Supplied material ->
........

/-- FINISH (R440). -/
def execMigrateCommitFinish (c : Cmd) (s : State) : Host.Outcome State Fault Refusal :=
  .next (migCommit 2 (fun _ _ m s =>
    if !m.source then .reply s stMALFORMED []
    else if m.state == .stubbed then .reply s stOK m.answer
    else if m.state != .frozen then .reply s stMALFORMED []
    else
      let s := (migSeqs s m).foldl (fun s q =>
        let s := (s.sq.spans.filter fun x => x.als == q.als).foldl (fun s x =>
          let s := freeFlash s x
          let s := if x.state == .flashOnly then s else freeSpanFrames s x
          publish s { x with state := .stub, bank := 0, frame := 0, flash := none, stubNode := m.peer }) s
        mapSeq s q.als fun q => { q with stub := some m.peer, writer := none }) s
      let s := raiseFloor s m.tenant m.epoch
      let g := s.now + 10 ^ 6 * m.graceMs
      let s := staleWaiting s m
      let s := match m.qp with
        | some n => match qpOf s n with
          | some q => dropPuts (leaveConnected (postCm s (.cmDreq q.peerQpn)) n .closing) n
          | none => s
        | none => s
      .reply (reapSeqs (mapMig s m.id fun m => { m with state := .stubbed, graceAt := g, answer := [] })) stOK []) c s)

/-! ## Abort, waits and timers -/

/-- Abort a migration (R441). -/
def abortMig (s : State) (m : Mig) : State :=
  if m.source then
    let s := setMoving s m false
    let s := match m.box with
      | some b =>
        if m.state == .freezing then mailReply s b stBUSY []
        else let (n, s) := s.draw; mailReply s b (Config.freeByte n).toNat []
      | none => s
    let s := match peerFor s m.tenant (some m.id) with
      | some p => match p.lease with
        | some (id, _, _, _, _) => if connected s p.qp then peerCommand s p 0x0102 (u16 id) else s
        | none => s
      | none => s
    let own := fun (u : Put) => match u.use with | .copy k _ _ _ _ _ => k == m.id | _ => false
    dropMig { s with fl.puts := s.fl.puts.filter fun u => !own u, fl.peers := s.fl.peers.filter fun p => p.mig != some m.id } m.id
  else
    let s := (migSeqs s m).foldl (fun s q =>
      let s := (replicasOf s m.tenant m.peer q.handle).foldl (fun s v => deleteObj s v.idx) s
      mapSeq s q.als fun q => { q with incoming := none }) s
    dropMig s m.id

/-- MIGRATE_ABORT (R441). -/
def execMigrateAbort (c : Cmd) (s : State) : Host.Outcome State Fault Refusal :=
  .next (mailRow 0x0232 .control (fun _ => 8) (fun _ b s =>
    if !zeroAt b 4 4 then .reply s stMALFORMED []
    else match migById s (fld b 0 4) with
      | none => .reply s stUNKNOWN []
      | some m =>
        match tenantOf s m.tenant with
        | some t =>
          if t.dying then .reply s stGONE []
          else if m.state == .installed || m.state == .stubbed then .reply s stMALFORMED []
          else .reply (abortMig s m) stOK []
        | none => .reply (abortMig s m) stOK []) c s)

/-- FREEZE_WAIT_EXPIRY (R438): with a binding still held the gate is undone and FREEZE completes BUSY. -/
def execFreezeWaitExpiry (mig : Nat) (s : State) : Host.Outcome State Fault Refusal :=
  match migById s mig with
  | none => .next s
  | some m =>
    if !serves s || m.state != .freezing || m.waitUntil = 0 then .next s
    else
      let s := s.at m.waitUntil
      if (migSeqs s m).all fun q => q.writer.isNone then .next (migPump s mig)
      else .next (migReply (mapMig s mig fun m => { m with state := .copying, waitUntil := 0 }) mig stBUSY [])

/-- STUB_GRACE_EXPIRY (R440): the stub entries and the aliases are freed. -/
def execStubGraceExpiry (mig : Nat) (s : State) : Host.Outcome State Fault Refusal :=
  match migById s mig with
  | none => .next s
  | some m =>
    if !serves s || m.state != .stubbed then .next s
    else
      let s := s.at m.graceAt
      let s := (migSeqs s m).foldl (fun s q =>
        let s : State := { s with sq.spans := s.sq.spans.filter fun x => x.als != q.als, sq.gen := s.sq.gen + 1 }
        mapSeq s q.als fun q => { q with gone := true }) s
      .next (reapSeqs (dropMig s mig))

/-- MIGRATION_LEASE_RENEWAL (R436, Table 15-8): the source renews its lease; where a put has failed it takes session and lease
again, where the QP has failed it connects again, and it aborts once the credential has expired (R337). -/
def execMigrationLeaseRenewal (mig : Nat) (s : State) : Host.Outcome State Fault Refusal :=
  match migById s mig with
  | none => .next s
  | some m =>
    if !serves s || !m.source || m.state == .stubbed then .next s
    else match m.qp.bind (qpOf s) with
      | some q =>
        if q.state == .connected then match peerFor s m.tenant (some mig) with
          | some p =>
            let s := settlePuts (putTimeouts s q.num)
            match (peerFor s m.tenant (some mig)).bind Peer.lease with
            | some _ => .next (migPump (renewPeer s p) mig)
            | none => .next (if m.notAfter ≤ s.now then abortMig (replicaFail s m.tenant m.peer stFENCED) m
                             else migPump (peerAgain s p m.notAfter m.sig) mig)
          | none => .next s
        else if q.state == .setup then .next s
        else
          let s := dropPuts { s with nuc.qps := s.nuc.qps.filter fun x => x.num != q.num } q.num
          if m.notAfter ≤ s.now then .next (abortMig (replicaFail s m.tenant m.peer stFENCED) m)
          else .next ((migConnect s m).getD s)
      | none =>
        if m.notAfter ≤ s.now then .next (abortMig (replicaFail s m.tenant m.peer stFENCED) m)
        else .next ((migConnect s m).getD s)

........

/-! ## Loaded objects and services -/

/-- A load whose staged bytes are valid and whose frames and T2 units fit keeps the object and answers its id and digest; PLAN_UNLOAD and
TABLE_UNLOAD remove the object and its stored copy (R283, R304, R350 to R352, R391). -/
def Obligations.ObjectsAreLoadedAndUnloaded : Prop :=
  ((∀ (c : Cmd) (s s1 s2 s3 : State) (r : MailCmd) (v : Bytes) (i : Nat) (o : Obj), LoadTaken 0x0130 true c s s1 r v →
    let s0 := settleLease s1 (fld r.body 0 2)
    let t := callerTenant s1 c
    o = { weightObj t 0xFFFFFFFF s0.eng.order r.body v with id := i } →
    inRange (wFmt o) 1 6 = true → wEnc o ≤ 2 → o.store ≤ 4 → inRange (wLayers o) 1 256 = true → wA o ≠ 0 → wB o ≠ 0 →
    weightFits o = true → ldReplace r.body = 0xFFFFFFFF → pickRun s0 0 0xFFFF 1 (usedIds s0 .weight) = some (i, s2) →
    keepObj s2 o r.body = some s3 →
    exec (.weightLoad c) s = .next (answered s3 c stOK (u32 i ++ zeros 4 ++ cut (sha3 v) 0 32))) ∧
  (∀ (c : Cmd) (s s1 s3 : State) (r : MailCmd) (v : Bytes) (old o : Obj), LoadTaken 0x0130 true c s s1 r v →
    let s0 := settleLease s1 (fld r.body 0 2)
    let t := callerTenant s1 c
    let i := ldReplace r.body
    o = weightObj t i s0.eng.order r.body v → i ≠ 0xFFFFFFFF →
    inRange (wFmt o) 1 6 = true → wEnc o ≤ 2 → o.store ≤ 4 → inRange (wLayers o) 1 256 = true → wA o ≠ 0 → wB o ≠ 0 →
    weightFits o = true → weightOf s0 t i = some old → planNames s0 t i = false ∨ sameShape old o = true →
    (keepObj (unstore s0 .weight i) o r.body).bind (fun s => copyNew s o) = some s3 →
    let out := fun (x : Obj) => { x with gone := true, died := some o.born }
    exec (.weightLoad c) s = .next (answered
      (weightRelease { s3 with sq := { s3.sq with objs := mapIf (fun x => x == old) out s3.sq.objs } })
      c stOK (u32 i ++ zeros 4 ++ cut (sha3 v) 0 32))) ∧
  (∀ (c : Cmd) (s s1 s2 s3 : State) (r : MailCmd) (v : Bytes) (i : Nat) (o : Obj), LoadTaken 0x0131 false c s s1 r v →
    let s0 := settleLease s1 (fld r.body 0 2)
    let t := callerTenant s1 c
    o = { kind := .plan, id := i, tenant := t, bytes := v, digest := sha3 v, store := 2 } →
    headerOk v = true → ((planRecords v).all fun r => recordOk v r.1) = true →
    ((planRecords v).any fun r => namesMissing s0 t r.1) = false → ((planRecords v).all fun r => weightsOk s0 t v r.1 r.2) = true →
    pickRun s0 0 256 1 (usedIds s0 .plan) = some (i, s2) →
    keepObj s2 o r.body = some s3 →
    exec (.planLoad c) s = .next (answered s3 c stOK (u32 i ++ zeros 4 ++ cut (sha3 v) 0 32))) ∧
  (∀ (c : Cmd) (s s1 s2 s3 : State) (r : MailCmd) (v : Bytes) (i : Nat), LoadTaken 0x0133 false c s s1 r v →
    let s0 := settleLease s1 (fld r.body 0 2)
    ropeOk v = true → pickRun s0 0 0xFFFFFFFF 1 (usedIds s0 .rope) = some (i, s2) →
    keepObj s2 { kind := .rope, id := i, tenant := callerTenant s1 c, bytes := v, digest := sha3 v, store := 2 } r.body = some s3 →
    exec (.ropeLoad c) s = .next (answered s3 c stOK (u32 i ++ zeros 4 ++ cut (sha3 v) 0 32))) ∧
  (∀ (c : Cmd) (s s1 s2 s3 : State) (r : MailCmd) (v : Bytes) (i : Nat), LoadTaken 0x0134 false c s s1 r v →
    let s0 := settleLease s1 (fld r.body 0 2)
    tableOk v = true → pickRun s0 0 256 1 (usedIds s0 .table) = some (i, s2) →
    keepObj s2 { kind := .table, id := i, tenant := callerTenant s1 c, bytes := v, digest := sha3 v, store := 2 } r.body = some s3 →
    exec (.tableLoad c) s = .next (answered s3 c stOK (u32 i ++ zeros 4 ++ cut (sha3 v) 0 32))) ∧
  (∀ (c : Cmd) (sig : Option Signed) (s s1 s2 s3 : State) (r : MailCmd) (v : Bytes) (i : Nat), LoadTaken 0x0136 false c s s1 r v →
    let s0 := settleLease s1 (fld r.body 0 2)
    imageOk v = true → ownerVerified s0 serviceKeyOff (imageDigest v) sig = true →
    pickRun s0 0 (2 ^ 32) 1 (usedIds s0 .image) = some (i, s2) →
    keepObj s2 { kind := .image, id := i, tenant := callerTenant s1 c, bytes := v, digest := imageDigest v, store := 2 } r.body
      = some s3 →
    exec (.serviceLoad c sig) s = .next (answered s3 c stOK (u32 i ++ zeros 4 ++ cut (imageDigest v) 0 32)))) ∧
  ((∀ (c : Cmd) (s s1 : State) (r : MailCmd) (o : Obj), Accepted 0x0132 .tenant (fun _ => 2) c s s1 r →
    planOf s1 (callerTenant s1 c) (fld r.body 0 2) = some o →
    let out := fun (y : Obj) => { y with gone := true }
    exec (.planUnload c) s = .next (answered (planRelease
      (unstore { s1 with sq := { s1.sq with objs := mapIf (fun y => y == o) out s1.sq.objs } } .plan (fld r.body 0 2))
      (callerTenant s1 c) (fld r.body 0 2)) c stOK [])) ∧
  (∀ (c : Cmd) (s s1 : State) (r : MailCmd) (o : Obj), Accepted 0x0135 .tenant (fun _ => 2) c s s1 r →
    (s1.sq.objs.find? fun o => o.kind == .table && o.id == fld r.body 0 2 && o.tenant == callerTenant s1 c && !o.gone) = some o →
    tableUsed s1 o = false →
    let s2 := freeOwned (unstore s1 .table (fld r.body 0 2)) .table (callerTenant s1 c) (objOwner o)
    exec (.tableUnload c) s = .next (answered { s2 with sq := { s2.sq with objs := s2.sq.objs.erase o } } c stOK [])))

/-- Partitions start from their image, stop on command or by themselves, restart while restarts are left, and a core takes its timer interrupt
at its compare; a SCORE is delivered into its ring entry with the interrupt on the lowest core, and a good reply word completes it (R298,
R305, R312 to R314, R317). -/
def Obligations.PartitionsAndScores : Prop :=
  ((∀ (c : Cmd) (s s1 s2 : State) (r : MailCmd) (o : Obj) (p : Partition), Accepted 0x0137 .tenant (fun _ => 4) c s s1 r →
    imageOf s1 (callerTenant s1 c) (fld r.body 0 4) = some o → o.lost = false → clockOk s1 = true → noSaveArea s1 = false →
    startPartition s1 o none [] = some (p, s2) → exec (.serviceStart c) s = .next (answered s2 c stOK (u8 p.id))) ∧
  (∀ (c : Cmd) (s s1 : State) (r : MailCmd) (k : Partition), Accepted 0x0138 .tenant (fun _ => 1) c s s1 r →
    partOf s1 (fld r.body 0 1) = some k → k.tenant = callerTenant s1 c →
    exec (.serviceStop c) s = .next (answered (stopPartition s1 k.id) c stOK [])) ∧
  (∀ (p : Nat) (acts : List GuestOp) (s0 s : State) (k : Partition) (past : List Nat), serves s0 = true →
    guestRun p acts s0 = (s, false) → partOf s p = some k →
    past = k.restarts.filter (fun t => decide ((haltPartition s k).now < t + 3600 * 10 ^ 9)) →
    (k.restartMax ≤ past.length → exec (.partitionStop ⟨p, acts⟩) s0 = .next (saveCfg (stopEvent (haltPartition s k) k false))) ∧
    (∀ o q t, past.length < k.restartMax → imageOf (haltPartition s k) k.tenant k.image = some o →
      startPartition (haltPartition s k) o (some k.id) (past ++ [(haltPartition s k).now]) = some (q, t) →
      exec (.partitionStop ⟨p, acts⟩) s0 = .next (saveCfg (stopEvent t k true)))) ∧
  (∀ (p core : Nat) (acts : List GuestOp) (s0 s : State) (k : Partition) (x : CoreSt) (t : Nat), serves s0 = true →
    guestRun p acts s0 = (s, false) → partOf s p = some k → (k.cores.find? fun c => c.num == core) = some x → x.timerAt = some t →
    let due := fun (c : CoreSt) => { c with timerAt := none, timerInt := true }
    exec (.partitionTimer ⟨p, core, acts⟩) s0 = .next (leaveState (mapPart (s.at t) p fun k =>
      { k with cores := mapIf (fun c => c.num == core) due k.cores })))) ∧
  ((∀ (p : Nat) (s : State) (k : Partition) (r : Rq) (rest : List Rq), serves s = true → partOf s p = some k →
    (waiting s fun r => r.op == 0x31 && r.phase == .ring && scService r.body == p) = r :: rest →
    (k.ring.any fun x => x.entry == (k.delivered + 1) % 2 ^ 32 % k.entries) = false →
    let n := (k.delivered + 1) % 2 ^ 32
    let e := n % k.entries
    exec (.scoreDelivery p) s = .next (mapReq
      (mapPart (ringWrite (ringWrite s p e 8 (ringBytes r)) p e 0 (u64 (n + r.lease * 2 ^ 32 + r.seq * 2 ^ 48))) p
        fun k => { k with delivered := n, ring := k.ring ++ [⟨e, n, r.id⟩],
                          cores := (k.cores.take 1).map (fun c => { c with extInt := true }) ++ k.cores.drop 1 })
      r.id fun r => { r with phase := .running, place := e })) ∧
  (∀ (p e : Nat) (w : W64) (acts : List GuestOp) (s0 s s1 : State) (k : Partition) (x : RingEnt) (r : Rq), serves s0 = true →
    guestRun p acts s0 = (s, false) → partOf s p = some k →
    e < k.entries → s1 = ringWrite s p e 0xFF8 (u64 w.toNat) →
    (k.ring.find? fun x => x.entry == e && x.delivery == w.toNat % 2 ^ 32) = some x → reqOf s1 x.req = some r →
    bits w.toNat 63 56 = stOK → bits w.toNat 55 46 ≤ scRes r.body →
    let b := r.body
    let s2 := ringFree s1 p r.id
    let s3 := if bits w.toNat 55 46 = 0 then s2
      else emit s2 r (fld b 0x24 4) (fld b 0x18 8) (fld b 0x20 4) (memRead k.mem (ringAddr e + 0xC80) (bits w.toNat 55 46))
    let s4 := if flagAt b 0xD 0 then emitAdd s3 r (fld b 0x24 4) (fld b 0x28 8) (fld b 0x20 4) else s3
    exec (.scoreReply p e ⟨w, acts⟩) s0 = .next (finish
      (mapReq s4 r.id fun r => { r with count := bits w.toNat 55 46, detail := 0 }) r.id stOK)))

........

Work required ->
Out of the entries, report each line that contains the word "keepObj".

Written solution ->
    keepObj s2 o r.body = some s3 →
    (keepObj (unstore s0 .weight i) o r.body).bind (fun s => copyNew s o) = some s3 →
    keepObj s2 o r.body = some s3 →
    keepObj s2 { kind := .rope, id := i, tenant := callerTenant s1 c, bytes := v, digest := sha3 v, store := 2 } r.body = some s3 →
    keepObj s2 { kind := .table, id := i, tenant := callerTenant s1 c, bytes := v, digest := sha3 v, store := 2 } r.body = some s3 →
    keepObj s2 { kind := .image, id := i, tenant := callerTenant s1 c, bytes := v, digest := imageDigest v, store := 2 } r.body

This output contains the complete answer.